[Stored data]
section
variable (s : State) (n l : Nat) (w : Word)
@[simp] theorem State.setV_g : (s.setV n l w).g = s.g := rfl
@[simp] theorem State.setV_tm : (s.setV n l w).tm = { s.tm with vregs := tset s.tm.vregs (s.vKey n l) w Word.zero } := rfl
@[simp] theorem State.setV_focus : (s.setV n l w).focus = s.focus := rfl
@[simp] theorem State.setV_teams : (s.setV n l w).teams = s.teams := rfl
@[simp] theorem State.setV_kilns : (s.setV n l w).kilns = s.kilns := rfl
@[simp] theorem State.setV_kilnCk : (s.setV n l w).kilnCk = s.kilnCk := rfl
@[simp] theorem State.setV_cores : (s.setV n l w).cores = s.cores := rfl
@[simp] theorem State.setV_clusters : (s.setV n l w).clusters = s.clusters := rfl
@[simp] theorem State.setV_disps : (s.setV n l w).disps = s.disps := rfl
@[simp] theorem State.setV_grids : (s.setV n l w).grids = s.grids := rfl
@[simp] theorem State.setV_nextGrid : (s.setV n l w).nextGrid = s.nextGrid := rfl
@[simp] theorem State.setV_savedRecs : (s.setV n l w).savedRecs = s.savedRecs := rfl
@[simp] theorem State.setV_queues : (s.setV n l w).queues = s.queues := rfl
@[simp] theorem State.setV_lastServed : (s.setV n l w).lastServed = s.lastServed := rfl
@[simp] theorem State.setV_parts : (s.setV n l w).parts = s.parts := rfl
@[simp] theorem State.setV_mem : (s.setV n l w).mem = s.mem := rfl
@[simp] theorem State.setV_nibs : (s.setV n l w).nibs = s.nibs := rfl
@[simp] theorem State.setV_lineKeys : (s.setV n l w).lineKeys = s.lineKeys := rfl
@[simp] theorem State.setV_syms : (s.setV n l w).syms = s.syms := rfl
@[simp] theorem State.setV_pins : (s.setV n l w).pins = s.pins := rfl
@[simp] theorem State.setV_keys : (s.setV n l w).keys = s.keys := rfl
@[simp] theorem State.setV_nextGen : (s.setV n l w).nextGen = s.nextGen := rfl
@[simp] theorem State.setV_keyStop : (s.setV n l w).keyStop = s.keyStop := rfl
@[simp] theorem State.setV_rowFixed : (s.setV n l w).rowFixed = s.rowFixed := rfl
@[simp] theorem State.setV_spareRows : (s.setV n l w).spareRows = s.spareRows := rfl
@[simp] theorem State.setV_l2 : (s.setV n l w).l2 = s.l2 := rfl
@[simp] theorem State.setV_own : (s.setV n l w).own = s.own := rfl
@[simp] theorem State.setV_ownNo : (s.setV n l w).ownNo = s.ownNo := rfl
@[simp] theorem State.setV_homeQ : (s.setV n l w).homeQ = s.homeQ := rfl
@[simp] theorem State.setV_stackTags : (s.setV n l w).stackTags = s.stackTags := rfl
@[simp] theorem State.setV_portSeen : (s.setV n l w).portSeen = s.portSeen := rfl
@[simp] theorem State.setV_stackQ : (s.setV n l w).stackQ = s.stackQ := rfl
@[simp] theorem State.setV_portAcks : (s.setV n l w).portAcks = s.portAcks := rfl
@[simp] theorem State.setV_fenced : (s.setV n l w).fenced = s.fenced := rfl
@[simp] theorem State.setV_l1 : (s.setV n l w).l1 = s.l1 := rfl
@[simp] theorem State.setV_partials : (s.setV n l w).partials = s.partials := rfl
@[simp] theorem State.setV_commKinds : (s.setV n l w).commKinds = s.commKinds := rfl
@[simp] theorem State.setV_merges : (s.setV n l w).merges = s.merges := rfl
@[simp] theorem State.setV_icache : (s.setV n l w).icache = s.icache := rfl
@[simp] theorem State.setV_tlbs : (s.setV n l w).tlbs = s.tlbs := rfl
@[simp] theorem State.setV_ctxs : (s.setV n l w).ctxs = s.ctxs := rfl
@[simp] theorem State.setV_txns : (s.setV n l w).txns = s.txns := rfl
@[simp] theorem State.setV_flight : (s.setV n l w).flight = s.flight := rfl
@[simp] theorem State.setV_controls : (s.setV n l w).controls = s.controls := rfl
@[simp] theorem State.setV_outbox : (s.setV n l w).outbox = s.outbox := rfl
@[simp] theorem State.setV_links : (s.setV n l w).links = s.links := rfl
@[simp] theorem State.setV_routes : (s.setV n l w).routes = s.routes := rfl
@[simp] theorem State.setV_ports : (s.setV n l w).ports = s.ports := rfl
@[simp] theorem State.setV_hops : (s.setV n l w).hops = s.hops := rfl
@[simp] theorem State.setV_unresolved : (s.setV n l w).unresolved = s.unresolved := rfl
@[simp] theorem State.setV_src0 : (s.setV n l w).src0 = s.src0 := rfl
@[simp] theorem State.setV_portRecs : (s.setV n l w).portRecs = s.portRecs := rfl
@[simp] theorem State.setV_paths : (s.setV n l w).paths = s.paths := rfl
@[simp] theorem State.setV_path0 : (s.setV n l w).path0 = s.path0 := rfl
@[simp] theorem State.setV_peersSt : (s.setV n l w).peersSt = s.peersSt := rfl
@[simp] theorem State.setV_handles : (s.setV n l w).handles = s.handles := rfl
@[simp] theorem State.setV_nextHandle : (s.setV n l w).nextHandle = s.nextHandle := rfl
@[simp] theorem State.setV_wake : (s.setV n l w).wake = s.wake := rfl
@[simp] theorem State.setV_gated : (s.setV n l w).gated = s.gated := rfl
@[simp] theorem State.setV_fePowered : (s.setV n l w).fePowered = s.fePowered := rfl
@[simp] theorem State.setV_twin : (s.setV n l w).twin = s.twin := rfl
@[simp] theorem State.setV_traps : (s.setV n l w).traps = s.traps := rfl
@[simp] theorem State.setV_stretches : (s.setV n l w).stretches = s.stretches := rfl
@[simp] theorem State.setV_seqs : (s.setV n l w).seqs = s.seqs := rfl
@[simp] theorem State.setV_symFixed : (s.setV n l w).symFixed = s.symFixed := rfl
@[simp] theorem State.setV_uncorr : (s.setV n l w).uncorr = s.uncorr := rfl
@[simp] theorem State.setV_lastPass : (s.setV n l w).lastPass = s.lastPass := rfl
@[simp] theorem State.setV_gtime : (s.setV n l w).gtime = s.gtime := rfl
@[simp] theorem State.setV_ck : (s.setV n l w).ck = s.ck := rfl
@[simp] theorem State.setV_sent : (s.setV n l w).sent = s.sent := rfl
@[simp] theorem State.setV_glitch : (s.setV n l w).glitch = s.glitch := rfl
@[simp] theorem State.setV_redFaults : (s.setV n l w).redFaults = s.redFaults := rfl
@[simp] theorem State.setV_freeNo : (s.setV n l w).freeNo = s.freeNo := rfl
@[simp] theorem State.setV_cmdNo : (s.setV n l w).cmdNo = s.cmdNo := rfl
@[simp] theorem State.setV_placeNo : (s.setV n l w).placeNo = s.placeNo := rfl
@[simp] theorem State.setV_fillNo : (s.setV n l w).fillNo = s.fillNo := rfl
@[simp] theorem State.setV_turns : (s.setV n l w).turns = s.turns := rfl
end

_THE TASK_: If a line of the entries above holds "Word", count it, then report the total alone.

_TASK RESULT_: 2